My Lords, I put my name down to speak. I was told that it got lost somewhere in the system, so I hope that your Lordships will forgive me for a few remarks in the gap. I want to say two things that are fairly raw, given the time available to me. First, I am increasingly concerned about the use of the phrase "the war on terror" as a major theme for directing our policy in the Middle East. I have an increasing sense that the real change that has happened in foreign policy is the end of the Cold War, and that is what we are adjusting to and we need to get it right. There is an interesting article in the latest "New York Review of Books", which I hope appears in the Library, reviewing a book by Louise Richardson, who is a professor at Harvard. The book is called, What Terrorists Want: Understanding the Enemy, Containing the Threat. It has some sober things to say to us on these matters.

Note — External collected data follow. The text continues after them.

/-- From R174, R244, R272, R311, R330: at its release instant an instance sets the lines that its mask names, or gives its word to the
engine's pull FIFO, or becomes the PD out of its port, and one not yet due waits; a poll round takes the entries due in its cycle,
counts those of the round before that were not sent, and takes none while a lock holds the channel. -/
def Obligations.ReleasesAndRounds : Prop :=
  (∀ (i : Instance_) (s : State), s.maps.instances = [i] → s.dl.pend = [] → swf {} s.dl.lines = true →
    (i.release ≤ nsNow s → descKind i.target = 3 → EffectIs (exec .outputRelease s) s (fun u => u.maps.instances = []
      ∧ (∀ l, (line u l).commanded = (if l / 16 = descUnit i.target ∧ bit i.mask (l % 16) = true then bit (leVal i.bytes) (l % 16)
          else (line s l).commanded))
      ∧ u.chans = s.chans ∧ u.engines = s.engines))
    ∧ (i.release ≤ nsNow s → descKind i.target = 2 → i.valid = true → i.bytes ≠ [] → EffectIs (exec .outputRelease s) s (fun u =>
        u.maps.instances = [] ∧ (chan u (descUnit i.target)).iol.pdOut = i.bytes ∧ u.dl = s.dl ∧ u.engines = s.engines
        ∧ ∀ k, k ≠ descUnit i.target → chan u k = chan s k))
    ∧ (i.release ≤ nsNow s → descKind i.target = 4 → (engine s (descUnit i.target)).pull.length < 16 →
        EffectIs (exec .outputRelease s) s (fun u => u.maps.instances = []
          ∧ (engine u (descUnit i.target)).pull = (engine s (descUnit i.target)).pull ++ [(leVal i.bytes, s.time.up)]
          ∧ u.dl = s.dl ∧ u.chans = s.chans ∧ ∀ k, k ≠ descUnit i.target → engine u k = engine s k))
    ∧ (nsNow s < i.release → EffectIs (exec .outputRelease s) s (· = s)))
  ∧ (∀ (p : DlPend) (s : State), s.maps.instances = [] → s.dl.pend = [p] →
    (p.tick ≤ tickNow s → EffectIs (exec .outputRelease s) s (· = setLines p.bank p.value p.mask { s with dl := { s.dl with pend := [] } }))
    ∧ (tickNow s < p.tick → EffectIs (exec .outputRelease s) s (· = s)))
  ∧ (∀ (ch : Fin 128) (k : Nat) (s v : State), fieldAwake s = true → mbOn s ch.val = true → s.maps.active = true →
    serialHears s ch.val = true → mapDout s ≤ tickNow s → k = (tickNow s - mapDout s) / s.maps.n → (chan s ch.val).mb.roundCycle < k →
    v = bumpBy (chnAddr ch.val 0x2A0) (chan s ch.val).mb.round.length s →
    (lockedBy s ch.val = none → EffectIs (exec (.mbRoundOpen ch) s) s (fun u => (chan u ch.val).mb.roundCycle = k
      ∧ (∀ i, i ∈ (chan u ch.val).mb.round.map (·.entry) ↔ ∃ p, (polls v ch.val)[i]? = some p ∧ p.period ≠ 0 ∧ (k + p.period - p.phase) % p.period = 0)
      ∧ (∀ j, j ≠ ch.val → chan u j = chan s j) ∧ u.csr = v.csr))
    ∧ ((lockedBy s ch.val).isSome = true → EffectIs (exec (.mbRoundOpen ch) s) s (fun u => (chan u ch.val).mb.roundCycle = k
      ∧ (chan u ch.val).mb.round = [] ∧ ∀ j, j ≠ ch.val → chan u j = chan s j)))

/-! ## Ring frames -/

/-- From R78, R79: a frame whose fields fit their widths comes back from its bytes as it was, with its payload whole; what the receiving
switch notes of it is its own. -/
def Obligations.FrameRoundTrip : Prop :=
  ∀ (f : Frame) (ing : Output) (rx tick : Nat), f.cls ≤ 4 → f.dst < 256 → f.src < 256 → f.mgroup < 256 → f.hops < 65536 →
    f.frag < 65536 → f.cycle < 2 ^ 48 → f.payload.length ≤ 9564 →
    parseHead (frameBytes f) ing rx tick = some ({ f with
      ingress := ing, rxTime := rx, rxTick := tick, bankPrev := false, bankNode := 0, member := false, cells := [], cut := false
      poison := false, eligible := true, arriving := none, head := [], frees := none }, f.payload.length)

/-- From R72, R80 to R82, R104, R105, R108, R110, R113, R115: a port that is UP counts a frame with a broken header, and one with a poison
end, of which nothing stays queued; a good frame of the present generation is queued whole here where it names this node, and onward
with one more hop where it names another, or counted where its queue is at its limit, and one that this node sent ends; its header
alone already holds its place; ports that do not lock take nothing. An output sends CTL first, then CYC within its budget, charged. -/
def Obligations.FramesOnTheWire : Prop :=
  (∀ (p : Port) (rx : Nat) (f g : Frame) (s : State), (portSt s p).span = .up → (portSt s p).rx = none → draining s p = false →
    swf [] s.sw.queues = true → (∀ o c, ∀ h ∈ queueOf s o c, h.arriving ≠ some p) →
    1 ≤ f.cls → f.cls ≤ 3 → f.dst < 256 → f.src < 256 → f.mgroup < 256 → f.hops < 65536 → f.frag < 65536 → f.cycle < 2 ^ 48 →
    f.payload.length ≤ 9564 → f.dst ≠ 0 → f.gen = s.sw.current.gen → f.wrapped = false → s.sw.current.node ≠ 0 →
    g = { f with
      ingress := outOf p, rxTime := rxStamp s p rx, rxTick := tickNow s, bankPrev := false, bankNode := s.sw.current.node
      member := s.sw.current.members.contains f.mgroup, cells := [], cut := false, poison := false, eligible := true, arriving := none
      head := [], frees := none } →
    (f.src ≠ s.sw.current.node → f.dst = s.sw.current.node → f.poison = false →
      (judge s .local g = .yes → EffectIs (exec (.ringFrameRx p (frameBytes f) rx .whole) s) s (fun u =>
        (∃ cs, queueOf u .local f.cls = queueOf s .local f.cls ++ [{ g with cells := cs }])
        ∧ (∀ o c, qKey o c ≠ qKey .local f.cls → queueOf u o c = queueOf s o c)))
      ∧ (judge s .local g = .tail → EffectIs (exec (.ringFrameRx p (frameBytes f) rx .whole) s) s (fun u =>
        (∀ o c, queueOf u o c = queueOf s o c)
        ∧ csr u (0x60340 + f.cls * 4) = csr (bump (0x60340 + f.cls * 4) s) (0x60340 + f.cls * 4)))
      ∧ (judge s .local g = .yes → EffectIs (exec (.ringFrameRx p ((frameBytes f).take 32) rx .header) s) s (fun u =>
        ∃ h, queueOf u .local f.cls = queueOf s .local f.cls ++ [h] ∧ h.eligible = false ∧ h.arriving = some p ∧ h.dst = f.dst
          ∧ h.payload.length = f.payload.length)))
    ∧ (f.src ≠ s.sw.current.node → f.dst ≠ s.sw.current.node → f.dst ≠ 255 → f.poison = false → f.hops < 511 →
      turns s (otherPort p) = false → judge s (outOf (otherPort p)) g = .yes →
      EffectIs (exec (.ringFrameRx p (frameBytes f) rx .whole) s) s (fun u =>
        (∃ cs, queueOf u (outOf (otherPort p)) f.cls = queueOf s (outOf (otherPort p)) f.cls
          ++ [{ g with hops := f.hops + 1, cells := cs, cut := cutAt s (outOf (otherPort p)) f.cls }])
        ∧ (∀ o c, qKey o c ≠ qKey (outOf (otherPort p)) f.cls → queueOf u o c = queueOf s o c)))
    ∧ (f.src = s.sw.current.node → f.dst = 255 → f.poison = false → EffectIs (exec (.ringFrameRx p (frameBytes f) rx .whole) s) s (fun u =>
        (∀ o c, queueOf u o c = queueOf s o c) ∧ u.csr = s.csr ∧ (portSt u p).rx = none))
    ∧ (f.poison = true → f.src ≠ s.sw.current.node → f.dst = s.sw.current.node → s.sw.wire = [] →
      EffectIs (exec (.ringFrameRx p (frameBytes f) rx .whole) s) s (fun u =>
        (∀ o c, queueOf u o c = queueOf s o c) ∧ (portSt u p).rx = none
        ∧ csr u (portAddr p 0x30) = csr (bump (portAddr p 0x30) s) (portAddr p 0x30))))
  ∧ (∀ (p : Port) (bytes : List Byte) rx part s, (portSt s p).span = .up → (portSt s p).rx = none → part ≠ .rest →
    bytes.length < 32 ∨ rd bytes 30 2 ≠ crc16 (bytes.take 30) ∨ bits (rd bytes 0 1) 4 4 ≠ 1 →
    EffectIs (exec (.ringFrameRx p bytes rx part) s) s (· = bump (portAddr p 0x20) s))
  ∧ (∀ (p : Port) (bytes : List Byte) rx part s, (portSt s p).span = .down ∨ (portSt s p).span = .locking ∨ (portSt s p).span = .adminDown →
    EffectIs (exec (.ringFrameRx p bytes rx part) s) s (· = s))
  ∧ (∀ (p : Port) (mac : Nat) (f : Frame) (t : List Frame) (s : State), (portSt s p).span = .up → busyOut p s = false →
    swf [] s.sw.queues = true → f.eligible = true → f.stampId = 0 →
    (queueOf s (outOf p) 4 = f :: t → rd f.payload 0 1 ≠ 2 → EffectIs (exec (.outputFrameSend (outOf p) mac) s) s (fun u =>
      slook u.sw.wire (portNo p) = some f ∧ queueOf u (outOf p) 4 = t ∧ (∀ o c, qKey o c ≠ qKey (outOf p) 4 → queueOf u o c = queueOf s o c)
      ∧ u.sw.cycBytes = s.sw.cycBytes ∧ { u with sw := s.sw } = s))
    ∧ (queueOf s (outOf p) 4 = [] → queueOf s (outOf p) 0 = f :: t → f.cls = 0 →
      sget 0 s.sw.cycBytes (portNo p) + frameCharge f ≤ cycLimit s → EffectIs (exec (.outputFrameSend (outOf p) mac) s) s (fun u =>
      slook u.sw.wire (portNo p) = some f ∧ queueOf u (outOf p) 0 = t
      ∧ sget 0 u.sw.cycBytes (portNo p) = sget 0 s.sw.cycBytes (portNo p) + frameCharge f ∧ { u with sw := s.sw } = s)))
  ∧ (∀ (o : Output) mac s, o = .local ∨ o = .pcie ∨ (∀ p, outOf p = o → (portSt s p).span = .adminDown) →
    EffectIs (exec (.outputFrameSend o mac) s) s (· = s))

/-- From R16, R79, R110, R120, R132, R135, R280, R281: the first CYC copy of a SEQ is queued, within its budget at LOCAL taken, and in
time for its remote gather used; the second is counted; where LOCAL chooses a class, a frame of a stream that comes in order is
delivered and covered, one behind a gap is held and acknowledged with the gap, a repeated one is acknowledged, one far ahead is
counted; a command waits in its queue until the interpreter starts. -/
def Obligations.StreamFrames : Prop :=
  (∀ (f : Frame) (s v : State), s.sw.cycIn = [f] → (∀ c, queueOf s .local c = []) → swf [] s.sw.queues = true → f.cls = 0 → isDrain f = false →
    f.eligible = true → v = modSw (fun w => { w with cycIn := [] }) s → comparing s = false →
    (twinCase (twinOf s f.src (cycGroup f)) f.seq = .old → EffectIs (exec .cycFrameRx s) s (· = bump 0x60424 v))
    ∧ (twinCase (twinOf s f.src (cycGroup f)) f.seq = .second → EffectIs (exec .cycFrameRx s) s (· = bump 0x60420 v))
    ∧ (twinCase (twinOf s f.src (cycGroup f)) f.seq = .ahead ∨ twinCase (twinOf s f.src (cycGroup f)) f.seq = .fresh →
        EffectIs (exec .cycFrameRx s) s (fun u =>
          u.sw.twins = (putTwin (twinAfter (twinOf s f.src (cycGroup f)) f.src (cycGroup f) f.seq) v).sw.twins ∧ u.sw.cycIn = []
          ∧ (cycUsed f s = false → u.maps = s.maps)
          ∧ (judge s .local f = .yes → sget 0 s.sw.cycBytes 2 + frameCharge f ≤ cycLimit s → cycUsed f s = true →
              (f.rxTick < cycleOf f s * s.maps.n + mapH s → u.maps = { s.maps with
                cycRx := s.maps.cycRx ++ [⟨f.src, cycGroup f, cycleOf f s, pubFirst f, pubEntries f, f.rxTick⟩] })
              ∧ (cycleOf f s * s.maps.n + mapH s ≤ f.rxTick → u.maps = s.maps))
          ∧ (judge s .local f ≠ .yes → u.maps = s.maps))))
  ∧ (∀ (cls : Fin 5) (f : Frame) (t : List Frame) (h : HoldBack) (s x v : State), cls = 1 ∨ cls = 2 ∨ cls = 3 →
    queueOf s .local cls.val = f :: t → f.cls = cls.val → f.dst ≠ 255 →
    pickWhere (fun g => !headWaits s g) .local s = some (cls.val, x) → v = popQueue .local cls.val x →
    h = holdOf v f.src f.dst none f.cls →
    (f.seq = h.expected → h.held = [] → f.first = true → f.last = true → isDrain f = false → isReport f = false → isItemFrame f = false →
      EffectIs (exec (.streamFrameRx cls) s) s (· =
        (let w := freeCells f (cover 1 { h with expected := h.expected + 1 } v)
         if cls = 1 then ringPacket f.src f.payload w else if cls = 2 then ringReply f.src f.payload w else w)))
    ∧ (f.seq ≠ h.expected → (f.seq - h.expected).toNat < 1024 → h.held = [] → EffectIs (exec (.streamFrameRx cls) s) s (· =
        ackNow { h with held := [{ f with rxTick := tickNow v }], gapUp := v.time.up } 0 0 v))
    ∧ (1024 ≤ (f.seq - h.expected).toNat → seqBefore f.seq h.expected = true → EffectIs (exec (.streamFrameRx cls) s) s (· =
        ackNow h 0 0 (bump 0x5063C (freeCells f v))))
    ∧ (1024 ≤ (f.seq - h.expected).toNat → seqBefore f.seq h.expected = false → EffectIs (exec (.streamFrameRx cls) s) s (· =
        bump 0x50640 (freeCells f v))))
  ∧ (∀ (f : Frame) (t : List Frame) s, queueOf s .local 1 = f :: t → f.cls = 1 → isDrain f = false → serves s (.ring 0) = false →
      EffectIs (exec (.streamFrameRx 1) s) s (· = s))

/-- From R117 to R119: an item runs once: the first frame of its ID stands in flight, and a repeated one is answered from the report kept
of it; the first report of each destination counts; after MC_TIMEOUT the write completes with every destination's outcome, or the
silent ones get the item again. -/
def Obligations.MulticastItems : Prop :=
  (∀ (f : Frame) (s v : State), s.sw.delivered = [f] → isItemFrame f = true → serves s (.ring 0) = true →
    v = modSw (fun w => { w with delivered := [] }) s →
    (∀ x, (sget [] s.sw.mcDone f.src).find? (fun x => x.1.toNat == rd f.payload 0 4) = some x →
      EffectIs (exec .multicastReqRx s) s (· = sendReport f.src (rd f.payload 0 4) x.2 (bump 0x60434 v)))
    ∧ (sget [] s.sw.mcDone f.src = [] → s.cmd.inflight = [] → headGood (f.payload.drop 8) = true → formatGood (f.payload.drop 8) = true →
      rd (f.payload.drop 8) 2 2 = 8 → EffectIs (exec .multicastReqRx s) s (fun u => ∃ x, u.cmd = { s.cmd with inflight := [x] }
        ∧ x.opcode = 8 ∧ x.target = rd f.payload 0 4 ∧ isItem x = true ∧ u.sw = v.sw ∧ u.csr = s.csr)))
  ∧ (∀ (f : Frame) (m : McItem) (s : State), s.sw.delivered = [f] → isReport f = true → s.sw.mcItems = [m] →
    m.id = BitVec.ofNat 32 (rd f.payload 4 4) → EffectIs (exec .deliveryReportRx s) s (fun u => u.sw.delivered = []
      ∧ u.sw.mcItems = [if m.expected.contains f.src = true ∧ m.reports.any (fun r => r.1 == f.src) = false
          then { m with reports := m.reports ++ [(f.src, rd f.payload 2 2)] } else m]
      ∧ { u with sw := s.sw } = s))
  ∧ (∀ (m : McItem) (x : Cmd) (s : State), s.sw.mcItems = [m] →
    (m.sentUp + fld s 0x60000 8 8 * 2000 ≤ s.time.up → mcMissing m = [] ∨ fld s 0x60000 16 3 ≤ m.rounds → s.cmd.inflight = [x] →
      x.session = m.session → x.tag = m.tag → x.phase = .issued → EffectIs (exec (.multicastRoundEnd m.id) s) s (fun u =>
        u.sw = { s.sw with mcItems := [] }
        ∧ u.cmd = { s.cmd with inflight := [{ x with phase := .ready .ok (mcResults m), effected := true }] }))
    ∧ (∀ n, m.sentUp + fld s 0x60000 8 8 * 2000 ≤ s.time.up → mcMissing m = [n] → m.rounds < fld s 0x60000 16 3 →
      EffectIs (exec (.multicastRoundEnd m.id) s) s (· = sendPacket 1 n m.payload
        (bump 0x60430 (modSw (fun w => { w with mcItems := [{ m with rounds := m.rounds + 1, sentUp := s.time.up }] }) s))))
    ∧ (since m.sentUp s < fld s 0x60000 8 8 * 2000 → EffectIs (exec (.multicastRoundEnd m.id) s) s (· = s)))
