/-! `modSrc` -/

@[simp] theorem modSrc_pending (c : Nat) (f : Source → Source) : (modSrc c f s).pending = s.pending := rfl
@[simp] theorem modSrc_hub (c : Nat) (f : Source → Source) : (modSrc c f s).hub = s.hub := rfl
@[simp] theorem modSrc_changes (c : Nat) (f : Source → Source) : (modSrc c f s).changes = s.changes := rfl
@[simp] theorem modSrc_csr (c : Nat) (f : Source → Source) : (modSrc c f s).csr = s.csr := rfl
@[simp] theorem modSrc_cfgRegs (c : Nat) (f : Source → Source) : (modSrc c f s).cfgRegs = s.cfgRegs := rfl
@[simp] theorem modSrc_totals (c : Nat) (f : Source → Source) : (modSrc c f s).totals = s.totals := rfl
@[simp] theorem modSrc_cmd (c : Nat) (f : Source → Source) : (modSrc c f s).cmd = s.cmd := rfl
@[simp] theorem modSrc_ring (c : Nat) (f : Source → Source) : (modSrc c f s).ring = s.ring := rfl
@[simp] theorem modSrc_sw (c : Nat) (f : Source → Source) : (modSrc c f s).sw = s.sw := rfl
@[simp] theorem modSrc_master (c : Nat) (f : Source → Source) : (modSrc c f s).master = s.master := rfl
@[simp] theorem modSrc_time (c : Nat) (f : Source → Source) : (modSrc c f s).time = s.time := rfl
@[simp] theorem modSrc_chans (c : Nat) (f : Source → Source) : (modSrc c f s).chans = s.chans := rfl
@[simp] theorem modSrc_maps (c : Nat) (f : Source → Source) : (modSrc c f s).maps = s.maps := rfl
@[simp] theorem modSrc_dl (c : Nat) (f : Source → Source) : (modSrc c f s).dl = s.dl := rfl
@[simp] theorem modSrc_engines (c : Nat) (f : Source → Source) : (modSrc c f s).engines = s.engines := rfl
@[simp] theorem modSrc_power (c : Nat) (f : Source → Source) : (modSrc c f s).power = s.power := rfl
@[simp] theorem modSrc_reset_ (c : Nat) (f : Source → Source) : (modSrc c f s).reset_ = s.reset_ := rfl
@[simp] theorem modSrc_upd (c : Nat) (f : Source → Source) : (modSrc c f s).upd = s.upd := rfl
@[simp] theorem modSrc_cv (c : Nat) (f : Source → Source) : (modSrc c f s).cv = s.cv := rfl
@[simp] theorem modSrc_fresh (c : Nat) (f : Source → Source) : (modSrc c f s).fresh = s.fresh := rfl
@[simp] theorem modSrc_shelf (c : Nat) (f : Source → Source) : (modSrc c f s).shelf = s.shelf := rfl

/-! `emit` -/

@[simp] theorem emit_pending (c : Nat) (ps : List Byte) : (emit c ps s).pending = s.pending := rfl
@[simp] theorem emit_hub (c : Nat) (ps : List Byte) : (emit c ps s).hub = s.hub := rfl
@[simp] theorem emit_changes (c : Nat) (ps : List Byte) : (emit c ps s).changes = s.changes := rfl
@[simp] theorem emit_cfgRegs (c : Nat) (ps : List Byte) : (emit c ps s).cfgRegs = s.cfgRegs := rfl
@[simp] theorem emit_ring (c : Nat) (ps : List Byte) : (emit c ps s).ring = s.ring := rfl
@[simp] theorem emit_sw (c : Nat) (ps : List Byte) : (emit c ps s).sw = s.sw := rfl
@[simp] theorem emit_master (c : Nat) (ps : List Byte) : (emit c ps s).master = s.master := rfl
@[simp] theorem emit_time (c : Nat) (ps : List Byte) : (emit c ps s).time = s.time := rfl
@[simp] theorem emit_chans (c : Nat) (ps : List Byte) : (emit c ps s).chans = s.chans := rfl
@[simp] theorem emit_maps (c : Nat) (ps : List Byte) : (emit c ps s).maps = s.maps := rfl
@[simp] theorem emit_dl (c : Nat) (ps : List Byte) : (emit c ps s).dl = s.dl := rfl
@[simp] theorem emit_engines (c : Nat) (ps : List Byte) : (emit c ps s).engines = s.engines := rfl
@[simp] theorem emit_power (c : Nat) (ps : List Byte) : (emit c ps s).power = s.power := rfl
@[simp] theorem emit_reset_ (c : Nat) (ps : List Byte) : (emit c ps s).reset_ = s.reset_ := rfl
@[simp] theorem emit_faults (c : Nat) (ps : List Byte) : (emit c ps s).faults = s.faults := rfl
@[simp] theorem emit_upd (c : Nat) (ps : List Byte) : (emit c ps s).upd = s.upd := rfl
@[simp] theorem emit_cv (c : Nat) (ps : List Byte) : (emit c ps s).cv = s.cv := rfl
@[simp] theorem emit_fresh (c : Nat) (ps : List Byte) : (emit c ps s).fresh = s.fresh := rfl
@[simp] theorem emit_shelf (c : Nat) (ps : List Byte) : (emit c ps s).shelf = s.shelf := rfl

/-! `complete` -/

@[simp] theorem complete_pending (se : Nat) (tag : Tag) (st : Status) (res : List Byte) : (complete se tag st res s).pending = s.pending := rfl
@[simp] theorem complete_hub (se : Nat) (tag : Tag) (st : Status) (res : List Byte) : (complete se tag st res s).hub = s.hub := rfl
@[simp] theorem complete_changes (se : Nat) (tag : Tag) (st : Status) (res : List Byte) : (complete se tag st res s).changes = s.changes := rfl
@[simp] theorem complete_csr (se : Nat) (tag : Tag) (st : Status) (res : List Byte) : (complete se tag st res s).csr = s.csr := rfl
@[simp] theorem complete_cfgRegs (se : Nat) (tag : Tag) (st : Status) (res : List Byte) : (complete se tag st res s).cfgRegs = s.cfgRegs := rfl
@[simp] theorem complete_totals (se : Nat) (tag : Tag) (st : Status) (res : List Byte) : (complete se tag st res s).totals = s.totals := rfl
@[simp] theorem complete_ring (se : Nat) (tag : Tag) (st : Status) (res : List Byte) : (complete se tag st res s).ring = s.ring := rfl
@[simp] theorem complete_sw (se : Nat) (tag : Tag) (st : Status) (res : List Byte) : (complete se tag st res s).sw = s.sw := rfl
@[simp] theorem complete_master (se : Nat) (tag : Tag) (st : Status) (res : List Byte) : (complete se tag st res s).master = s.master := rfl
@[simp] theorem complete_time (se : Nat) (tag : Tag) (st : Status) (res : List Byte) : (complete se tag st res s).time = s.time := rfl
@[simp] theorem complete_chans (se : Nat) (tag : Tag) (st : Status) (res : List Byte) : (complete se tag st res s).chans = s.chans := rfl
@[simp] theorem complete_maps (se : Nat) (tag : Tag) (st : Status) (res : List Byte) : (complete se tag st res s).maps = s.maps := rfl
@[simp] theorem complete_dl (se : Nat) (tag : Tag) (st : Status) (res : List Byte) : (complete se tag st res s).dl = s.dl := rfl
@[simp] theorem complete_engines (se : Nat) (tag : Tag) (st : Status) (res : List Byte) : (complete se tag st res s).engines = s.engines := rfl
@[simp] theorem complete_power (se : Nat) (tag : Tag) (st : Status) (res : List Byte) : (complete se tag st res s).power = s.power := rfl
@[simp] theorem complete_reset_ (se : Nat) (tag : Tag) (st : Status) (res : List Byte) : (complete se tag st res s).reset_ = s.reset_ := rfl
@[simp] theorem complete_faults (se : Nat) (tag : Tag) (st : Status) (res : List Byte) : (complete se tag st res s).faults = s.faults := rfl
@[simp] theorem complete_upd (se : Nat) (tag : Tag) (st : Status) (res : List Byte) : (complete se tag st res s).upd = s.upd := rfl
@[simp] theorem complete_cv (se : Nat) (tag : Tag) (st : Status) (res : List Byte) : (complete se tag st res s).cv = s.cv := rfl
@[simp] theorem complete_fresh (se : Nat) (tag : Tag) (st : Status) (res : List Byte) : (complete se tag st res s).fresh = s.fresh := rfl
@[simp] theorem complete_shelf (se : Nat) (tag : Tag) (st : Status) (res : List Byte) : (complete se tag st res s).shelf = s.shelf := rfl

/-! `modSession` -/

@[simp] theorem modSession_pending (n : Nat) (f : Session → Session) : (modSession n f s).pending = s.pending := rfl
@[simp] theorem modSession_hub (n : Nat) (f : Session → Session) : (modSession n f s).hub = s.hub := rfl
@[simp] theorem modSession_changes (n : Nat) (f : Session → Session) : (modSession n f s).changes = s.changes := rfl
@[simp] theorem modSession_csr (n : Nat) (f : Session → Session) : (modSession n f s).csr = s.csr := rfl
@[simp] theorem modSession_cfgRegs (n : Nat) (f : Session → Session) : (modSession n f s).cfgRegs = s.cfgRegs := rfl
@[simp] theorem modSession_totals (n : Nat) (f : Session → Session) : (modSession n f s).totals = s.totals := rfl
@[simp] theorem modSession_ring (n : Nat) (f : Session → Session) : (modSession n f s).ring = s.ring := rfl
@[simp] theorem modSession_sw (n : Nat) (f : Session → Session) : (modSession n f s).sw = s.sw := rfl
@[simp] theorem modSession_master (n : Nat) (f : Session → Session) : (modSession n f s).master = s.master := rfl
@[simp] theorem modSession_time (n : Nat) (f : Session → Session) : (modSession n f s).time = s.time := rfl
@[simp] theorem modSession_chans (n : Nat) (f : Session → Session) : (modSession n f s).chans = s.chans := rfl
@[simp] theorem modSession_maps (n : Nat) (f : Session → Session) : (modSession n f s).maps = s.maps := rfl
@[simp] theorem modSession_dl (n : Nat) (f : Session → Session) : (modSession n f s).dl = s.dl := rfl
@[simp] theorem modSession_engines (n : Nat) (f : Session → Session) : (modSession n f s).engines = s.engines := rfl
@[simp] theorem modSession_power (n : Nat) (f : Session → Session) : (modSession n f s).power = s.power := rfl
@[simp] theorem modSession_reset_ (n : Nat) (f : Session → Session) : (modSession n f s).reset_ = s.reset_ := rfl
@[simp] theorem modSession_faults (n : Nat) (f : Session → Session) : (modSession n f s).faults = s.faults := rfl
@[simp] theorem modSession_upd (n : Nat) (f : Session → Session) : (modSession n f s).upd = s.upd := rfl
@[simp] theorem modSession_cv (n : Nat) (f : Session → Session) : (modSession n f s).cv = s.cv := rfl
@[simp] theorem modSession_fresh (n : Nat) (f : Session → Session) : (modSession n f s).fresh = s.fresh := rfl
@[simp] theorem modSession_shelf (n : Nat) (f : Session → Session) : (modSession n f s).shelf = s.shelf := rfl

The trouble with conducting policy under the theme "a war on terror" is that it invites reaction: the sort of reaction that creates chaos and disorder and continued violence. Who would say in Iraq that that is not where we are at the moment? My first point is, can we shift away in the construction of the policy from that as a major theme? Why do we not work on the business of diversity and difference? Why do we not work to our strengths? I agree with the noble Lord, Lord Luce, about the importance of maintaining our international relationships in all of this. Whatever we think of the Bush policy, the relationship of this country with the United States, with Europe, as the noble Lord, Lord Howell, said, with China, with India and across the world has huge potential for exercising influence in the Middle East. We are a prosperous country. We are struggling, reasonably successfully, with being a multicultural society. Why are these not being used as strengths in a diplomatic route into these matters. That is my first point.

As to my second point, I am even more concerned that a policy of a war on terror has led to military action. The comments of the noble Lord, Lord Jacobs, about the retreat of Israel from the Lebanon in 2000 were very interesting. Of course, what Israel left behind was Hezbollah even stronger than when it went in. Military action can be counter-productive; it can end up in exactly the opposite place to where it started. We sent our troops into Northern Ireland in 1969, where they were hugely greeted by the Catholic and nationalist populations. Two years later bombs and stones were being thrown at them and so on. We went into Iraq in April 2003. Six months later, more than 60 per cent of the population thought it right to attack the troops who had gone in.

To use military action as a route into sorting out these problems is deeply dangerous and counter-productive. I agree with the noble Lord, Lord Howell, that we will have to reconstruct the diplomatic tasks that the Foreign Office has traditionally done so well in the past. There is a huge task in front of us if we are to get out of this mess.